Task statement> Only the lines below between the ones containing "v).encIn = s.encIn := rfl" and "v).saf = s.saf := rfl", inclusive, are to be reproduced, each exactly as it stands.

##### Record set #####

-- ==== Sys2Proof/Laws/State.lean ====
section
/-! SUPPORT. Each update of the state field by field: what it leaves as it is, and for units kept in tables what is read after an
update. -/

namespace Sys2Proof.Machine

set_option Elab.async false

/-! ### advance -/

@[simp] theorem State.advance_pending (s : State) (dt : Nat) : (s.advance dt).pending = s.pending := rfl
@[simp] theorem State.advance_releasedAt (s : State) (dt : Nat) : (s.advance dt).releasedAt = s.releasedAt := rfl
@[simp] theorem State.advance_regs (s : State) (dt : Nat) : (s.advance dt).regs = s.regs := rfl
@[simp] theorem State.advance_freeCount (s : State) (dt : Nat) : (s.advance dt).freeCount = s.freeCount := rfl
@[simp] theorem State.advance_stage (s : State) (dt : Nat) : (s.advance dt).stage = s.stage := rfl
@[simp] theorem State.advance_acqOpen (s : State) (dt : Nat) : (s.advance dt).acqOpen = s.acqOpen := rfl
@[simp] theorem State.advance_decided (s : State) (dt : Nat) : (s.advance dt).decided = s.decided := rfl
@[simp] theorem State.advance_incRaised (s : State) (dt : Nat) : (s.advance dt).incRaised = s.incRaised := rfl
@[simp] theorem State.advance_dataOvrRaised (s : State) (dt : Nat) : (s.advance dt).dataOvrRaised = s.dataOvrRaised := rfl
@[simp] theorem State.advance_closing (s : State) (dt : Nat) : (s.advance dt).closing = s.closing := rfl
@[simp] theorem State.advance_view (s : State) (dt : Nat) : (s.advance dt).view = s.view := rfl
@[simp] theorem State.advance_viewDue (s : State) (dt : Nat) : (s.advance dt).viewDue = s.viewDue := rfl
@[simp] theorem State.advance_held (s : State) (dt : Nat) : (s.advance dt).held = s.held := rfl
@[simp] theorem State.advance_cmds (s : State) (dt : Nat) : (s.advance dt).cmds = s.cmds := rfl
@[simp] theorem State.advance_heldCpl (s : State) (dt : Nat) : (s.advance dt).heldCpl = s.heldCpl := rfl
@[simp] theorem State.advance_pci (s : State) (dt : Nat) : (s.advance dt).pci = s.pci := rfl
@[simp] theorem State.advance_hiLatch (s : State) (dt : Nat) : (s.advance dt).hiLatch = s.hiLatch := rfl
@[simp] theorem State.advance_dev (s : State) (dt : Nat) : (s.advance dt).dev = s.dev := rfl
@[simp] theorem State.advance_pwr (s : State) (dt : Nat) : (s.advance dt).pwr = s.pwr := rfl
@[simp] theorem State.advance_clk (s : State) (dt : Nat) : (s.advance dt).clk = s.clk := rfl
@[simp] theorem State.advance_dram (s : State) (dt : Nat) : (s.advance dt).dram = s.dram := rfl
@[simp] theorem State.advance_spd (s : State) (dt : Nat) : (s.advance dt).spd = s.spd := rfl
@[simp] theorem State.advance_mem (s : State) (dt : Nat) : (s.advance dt).mem = s.mem := rfl
@[simp] theorem State.advance_shu (s : State) (dt : Nat) : (s.advance dt).shu = s.shu := rfl
@[simp] theorem State.advance_toStage (s : State) (dt : Nat) : (s.advance dt).toStage = s.toStage := rfl
@[simp] theorem State.advance_tiles (s : State) (dt : Nat) : (s.advance dt).tiles = s.tiles := rfl
@[simp] theorem State.advance_frm (s : State) (dt : Nat) : (s.advance dt).frm = s.frm := rfl
@[simp] theorem State.advance_hed (s : State) (dt : Nat) : (s.advance dt).hed = s.hed := rfl
@[simp] theorem State.advance_emd (s : State) (dt : Nat) : (s.advance dt).emd = s.emd := rfl
@[simp] theorem State.advance_encIn (s : State) (dt : Nat) : (s.advance dt).encIn = s.encIn := rfl
@[simp] theorem State.advance_trd (s : State) (dt : Nat) : (s.advance dt).trd = s.trd := rfl
@[simp] theorem State.advance_sel (s : State) (dt : Nat) : (s.advance dt).sel = s.sel := rfl
@[simp] theorem State.advance_saf (s : State) (dt : Nat) : (s.advance dt).saf = s.saf := rfl
@[simp] theorem State.advance_img (s : State) (dt : Nat) : (s.advance dt).img = s.img := rfl
@[simp] theorem State.advance_fuse (s : State) (dt : Nat) : (s.advance dt).fuse = s.fuse := rfl
@[simp] theorem State.advance_wire (s : State) (dt : Nat) : (s.advance dt).wire = s.wire := rfl
@[simp] theorem State.advance_lnk (s : State) (dt : Nat) : (s.advance dt).lnk = s.lnk := rfl
@[simp] theorem State.advance_sup (s : State) (dt : Nat) : (s.advance dt).sup = s.sup := rfl
@[simp] theorem State.advance_thm (s : State) (dt : Nat) : (s.advance dt).thm = s.thm := rfl
@[simp] theorem State.advance_lpe (s : State) (dt : Nat) : (s.advance dt).lpe = s.lpe := rfl
@[simp] theorem State.advance_ind (s : State) (dt : Nat) : (s.advance dt).ind = s.ind := rfl
@[simp] theorem State.advance_get (s : State) (dt : Nat) (g : Fld) : (s.advance dt).get g = s.get g := rfl
@[simp] theorem State.advance_flag (s : State) (dt : Nat) (g : Fld) : (s.advance dt).flag g = s.flag g := rfl
@[simp] theorem State.advance_word (s : State) (dt : Nat) (a' : Nat) : (s.advance dt).word a' = s.word a' := rfl

/-! ### put -/

@[simp] theorem State.put_pending (s : State) (f : Fld) (v : Nat) : (s.put f v).pending = s.pending := rfl
@[simp] theorem State.put_now (s : State) (f : Fld) (v : Nat) : (s.put f v).now = s.now := rfl
@[simp] theorem State.put_releasedAt (s : State) (f : Fld) (v : Nat) : (s.put f v).releasedAt = s.releasedAt := rfl
@[simp] theorem State.put_out (s : State) (f : Fld) (v : Nat) : (s.put f v).out = s.out := rfl
@[simp] theorem State.put_freeCount (s : State) (f : Fld) (v : Nat) : (s.put f v).freeCount = s.freeCount := rfl
@[simp] theorem State.put_stage (s : State) (f : Fld) (v : Nat) : (s.put f v).stage = s.stage := rfl
@[simp] theorem State.put_acqOpen (s : State) (f : Fld) (v : Nat) : (s.put f v).acqOpen = s.acqOpen := rfl
@[simp] theorem State.put_decided (s : State) (f : Fld) (v : Nat) : (s.put f v).decided = s.decided := rfl
@[simp] theorem State.put_incRaised (s : State) (f : Fld) (v : Nat) : (s.put f v).incRaised = s.incRaised := rfl
@[simp] theorem State.put_dataOvrRaised (s : State) (f : Fld) (v : Nat) : (s.put f v).dataOvrRaised = s.dataOvrRaised := rfl
@[simp] theorem State.put_closing (s : State) (f : Fld) (v : Nat) : (s.put f v).closing = s.closing := rfl
@[simp] theorem State.put_view (s : State) (f : Fld) (v : Nat) : (s.put f v).view = s.view := rfl
@[simp] theorem State.put_viewDue (s : State) (f : Fld) (v : Nat) : (s.put f v).viewDue = s.viewDue := rfl
@[simp] theorem State.put_held (s : State) (f : Fld) (v : Nat) : (s.put f v).held = s.held := rfl
@[simp] theorem State.put_cyc (s : State) (f : Fld) (v : Nat) : (s.put f v).cyc = s.cyc := rfl
@[simp] theorem State.put_snapNow (s : State) (f : Fld) (v : Nat) : (s.put f v).snapNow = s.snapNow := rfl
@[simp] theorem State.put_cmds (s : State) (f : Fld) (v : Nat) : (s.put f v).cmds = s.cmds := rfl
@[simp] theorem State.put_heldCpl (s : State) (f : Fld) (v : Nat) : (s.put f v).heldCpl = s.heldCpl := rfl
@[simp] theorem State.put_evt (s : State) (f : Fld) (v : Nat) : (s.put f v).evt = s.evt := rfl
@[simp] theorem State.put_pci (s : State) (f : Fld) (v : Nat) : (s.put f v).pci = s.pci := rfl
@[simp] theorem State.put_hiLatch (s : State) (f : Fld) (v : Nat) : (s.put f v).hiLatch = s.hiLatch := rfl
@[simp] theorem State.put_dev (s : State) (f : Fld) (v : Nat) : (s.put f v).dev = s.dev := rfl
@[simp] theorem State.put_pwr (s : State) (f : Fld) (v : Nat) : (s.put f v).pwr = s.pwr := rfl
@[simp] theorem State.put_clk (s : State) (f : Fld) (v : Nat) : (s.put f v).clk = s.clk := rfl
@[simp] theorem State.put_spdPort (s : State) (f : Fld) (v : Nat) : (s.put f v).spdPort = s.spdPort := rfl
@[simp] theorem State.put_dram (s : State) (f : Fld) (v : Nat) : (s.put f v).dram = s.dram := rfl
@[simp] theorem State.put_spd (s : State) (f : Fld) (v : Nat) : (s.put f v).spd = s.spd := rfl
@[simp] theorem State.put_mem (s : State) (f : Fld) (v : Nat) : (s.put f v).mem = s.mem := rfl
@[simp] theorem State.put_shu (s : State) (f : Fld) (v : Nat) : (s.put f v).shu = s.shu := rfl
@[simp] theorem State.put_toStage (s : State) (f : Fld) (v : Nat) : (s.put f v).toStage = s.toStage := rfl
@[simp] theorem State.put_tiles (s : State) (f : Fld) (v : Nat) : (s.put f v).tiles = s.tiles := rfl
@[simp] theorem State.put_frm (s : State) (f : Fld) (v : Nat) : (s.put f v).frm = s.frm := rfl
@[simp] theorem State.put_hed (s : State) (f : Fld) (v : Nat) : (s.put f v).hed = s.hed := rfl
@[simp] theorem State.put_emd (s : State) (f : Fld) (v : Nat) : (s.put f v).emd = s.emd := rfl
@[simp] theorem State.put_encIn (s : State) (f : Fld) (v : Nat) : (s.put f v).encIn = s.encIn := rfl
@[simp] theorem State.put_trd (s : State) (f : Fld) (v : Nat) : (s.put f v).trd = s.trd := rfl
@[simp] theorem State.put_sel (s : State) (f : Fld) (v : Nat) : (s.put f v).sel = s.sel := rfl
@[simp] theorem State.put_saf (s : State) (f : Fld) (v : Nat) : (s.put f v).saf = s.saf := rfl
@[simp] theorem State.put_degAcc (s : State) (f : Fld) (v : Nat) : (s.put f v).degAcc = s.degAcc := rfl
@[simp] theorem State.put_img (s : State) (f : Fld) (v : Nat) : (s.put f v).img = s.img := rfl
@[simp] theorem State.put_fuse (s : State) (f : Fld) (v : Nat) : (s.put f v).fuse = s.fuse := rfl
@[simp] theorem State.put_wire (s : State) (f : Fld) (v : Nat) : (s.put f v).wire = s.wire := rfl
@[simp] theorem State.put_lnk (s : State) (f : Fld) (v : Nat) : (s.put f v).lnk = s.lnk := rfl
@[simp] theorem State.put_sup (s : State) (f : Fld) (v : Nat) : (s.put f v).sup = s.sup := rfl
@[simp] theorem State.put_thm (s : State) (f : Fld) (v : Nat) : (s.put f v).thm = s.thm := rfl
@[simp] theorem State.put_lpe (s : State) (f : Fld) (v : Nat) : (s.put f v).lpe = s.lpe := rfl
@[simp] theorem State.put_ind (s : State) (f : Fld) (v : Nat) : (s.put f v).ind = s.ind := rfl

/-! ### putB -/

@[simp] theorem State.putB_pending (s : State) (f : Fld) (b : Bool) : (s.putB f b).pending = s.pending := rfl
@[simp] theorem State.putB_now (s : State) (f : Fld) (b : Bool) : (s.putB f b).now = s.now := rfl
@[simp] theorem State.putB_releasedAt (s : State) (f : Fld) (b : Bool) : (s.putB f b).releasedAt = s.releasedAt := rfl
@[simp] theorem State.putB_out (s : State) (f : Fld) (b : Bool) : (s.putB f b).out = s.out := rfl
@[simp] theorem State.putB_freeCount (s : State) (f : Fld) (b : Bool) : (s.putB f b).freeCount = s.freeCount := rfl
@[simp] theorem State.putB_stage (s : State) (f : Fld) (b : Bool) : (s.putB f b).stage = s.stage := rfl
@[simp] theorem State.putB_acqOpen (s : State) (f : Fld) (b : Bool) : (s.putB f b).acqOpen = s.acqOpen := rfl
@[simp] theorem State.putB_decided (s : State) (f : Fld) (b : Bool) : (s.putB f b).decided = s.decided := rfl
@[simp] theorem State.putB_incRaised (s : State) (f : Fld) (b : Bool) : (s.putB f b).incRaised = s.incRaised := rfl
@[simp] theorem State.putB_dataOvrRaised (s : State) (f : Fld) (b : Bool) : (s.putB f b).dataOvrRaised = s.dataOvrRaised := rfl
@[simp] theorem State.putB_closing (s : State) (f : Fld) (b : Bool) : (s.putB f b).closing = s.closing := rfl
@[simp] theorem State.putB_view (s : State) (f : Fld) (b : Bool) : (s.putB f b).view = s.view := rfl
@[simp] theorem State.putB_viewDue (s : State) (f : Fld) (b : Bool) : (s.putB f b).viewDue = s.viewDue := rfl
@[simp] theorem State.putB_held (s : State) (f : Fld) (b : Bool) : (s.putB f b).held = s.held := rfl
@[simp] theorem State.putB_cyc (s : State) (f : Fld) (b : Bool) : (s.putB f b).cyc = s.cyc := rfl
@[simp] theorem State.putB_snapNow (s : State) (f : Fld) (b : Bool) : (s.putB f b).snapNow = s.snapNow := rfl
@[simp] theorem State.putB_cmds (s : State) (f : Fld) (b : Bool) : (s.putB f b).cmds = s.cmds := rfl
@[simp] theorem State.putB_heldCpl (s : State) (f : Fld) (b : Bool) : (s.putB f b).heldCpl = s.heldCpl := rfl
@[simp] theorem State.putB_evt (s : State) (f : Fld) (b : Bool) : (s.putB f b).evt = s.evt := rfl
@[simp] theorem State.putB_pci (s : State) (f : Fld) (b : Bool) : (s.putB f b).pci = s.pci := rfl
@[simp] theorem State.putB_hiLatch (s : State) (f : Fld) (b : Bool) : (s.putB f b).hiLatch = s.hiLatch := rfl
@[simp] theorem State.putB_dev (s : State) (f : Fld) (b : Bool) : (s.putB f b).dev = s.dev := rfl
@[simp] theorem State.putB_pwr (s : State) (f : Fld) (b : Bool) : (s.putB f b).pwr = s.pwr := rfl
@[simp] theorem State.putB_clk (s : State) (f : Fld) (b : Bool) : (s.putB f b).clk = s.clk := rfl
@[simp] theorem State.putB_spdPort (s : State) (f : Fld) (b : Bool) : (s.putB f b).spdPort = s.spdPort := rfl
@[simp] theorem State.putB_dram (s : State) (f : Fld) (b : Bool) : (s.putB f b).dram = s.dram := rfl
@[simp] theorem State.putB_spd (s : State) (f : Fld) (b : Bool) : (s.putB f b).spd = s.spd := rfl
@[simp] theorem State.putB_mem (s : State) (f : Fld) (b : Bool) : (s.putB f b).mem = s.mem := rfl
@[simp] theorem State.putB_shu (s : State) (f : Fld) (b : Bool) : (s.putB f b).shu = s.shu := rfl
@[simp] theorem State.putB_toStage (s : State) (f : Fld) (b : Bool) : (s.putB f b).toStage = s.toStage := rfl
@[simp] theorem State.putB_tiles (s : State) (f : Fld) (b : Bool) : (s.putB f b).tiles = s.tiles := rfl
@[simp] theorem State.putB_frm (s : State) (f : Fld) (b : Bool) : (s.putB f b).frm = s.frm := rfl
@[simp] theorem State.putB_hed (s : State) (f : Fld) (b : Bool) : (s.putB f b).hed = s.hed := rfl
@[simp] theorem State.putB_emd (s : State) (f : Fld) (b : Bool) : (s.putB f b).emd = s.emd := rfl
@[simp] theorem State.putB_encIn (s : State) (f : Fld) (b : Bool) : (s.putB f b).encIn = s.encIn := rfl
@[simp] theorem State.putB_trd (s : State) (f : Fld) (b : Bool) : (s.putB f b).trd = s.trd := rfl
@[simp] theorem State.putB_sel (s : State) (f : Fld) (b : Bool) : (s.putB f b).sel = s.sel := rfl
@[simp] theorem State.putB_saf (s : State) (f : Fld) (b : Bool) : (s.putB f b).saf = s.saf := rfl
@[simp] theorem State.putB_degAcc (s : State) (f : Fld) (b : Bool) : (s.putB f b).degAcc = s.degAcc := rfl
@[simp] theorem State.putB_img (s : State) (f : Fld) (b : Bool) : (s.putB f b).img = s.img := rfl
@[simp] theorem State.putB_fuse (s : State) (f : Fld) (b : Bool) : (s.putB f b).fuse = s.fuse := rfl
@[simp] theorem State.putB_wire (s : State) (f : Fld) (b : Bool) : (s.putB f b).wire = s.wire := rfl
@[simp] theorem State.putB_lnk (s : State) (f : Fld) (b : Bool) : (s.putB f b).lnk = s.lnk := rfl
@[simp] theorem State.putB_sup (s : State) (f : Fld) (b : Bool) : (s.putB f b).sup = s.sup := rfl
@[simp] theorem State.putB_thm (s : State) (f : Fld) (b : Bool) : (s.putB f b).thm = s.thm := rfl
@[simp] theorem State.putB_lpe (s : State) (f : Fld) (b : Bool) : (s.putB f b).lpe = s.lpe := rfl
@[simp] theorem State.putB_ind (s : State) (f : Fld) (b : Bool) : (s.putB f b).ind = s.ind := rfl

#####

Exercise solution>
@[simp] theorem State.put_encIn (s : State) (f : Fld) (v : Nat) : (s.put f v).encIn = s.encIn := rfl
@[simp] theorem State.put_trd (s : State) (f : Fld) (v : Nat) : (s.put f v).trd = s.trd := rfl
@[simp] theorem State.put_sel (s : State) (f : Fld) (v : Nat) : (s.put f v).sel = s.sel := rfl
@[simp] theorem State.put_saf (s : State) (f : Fld) (v : Nat) : (s.put f v).saf = s.saf := rfl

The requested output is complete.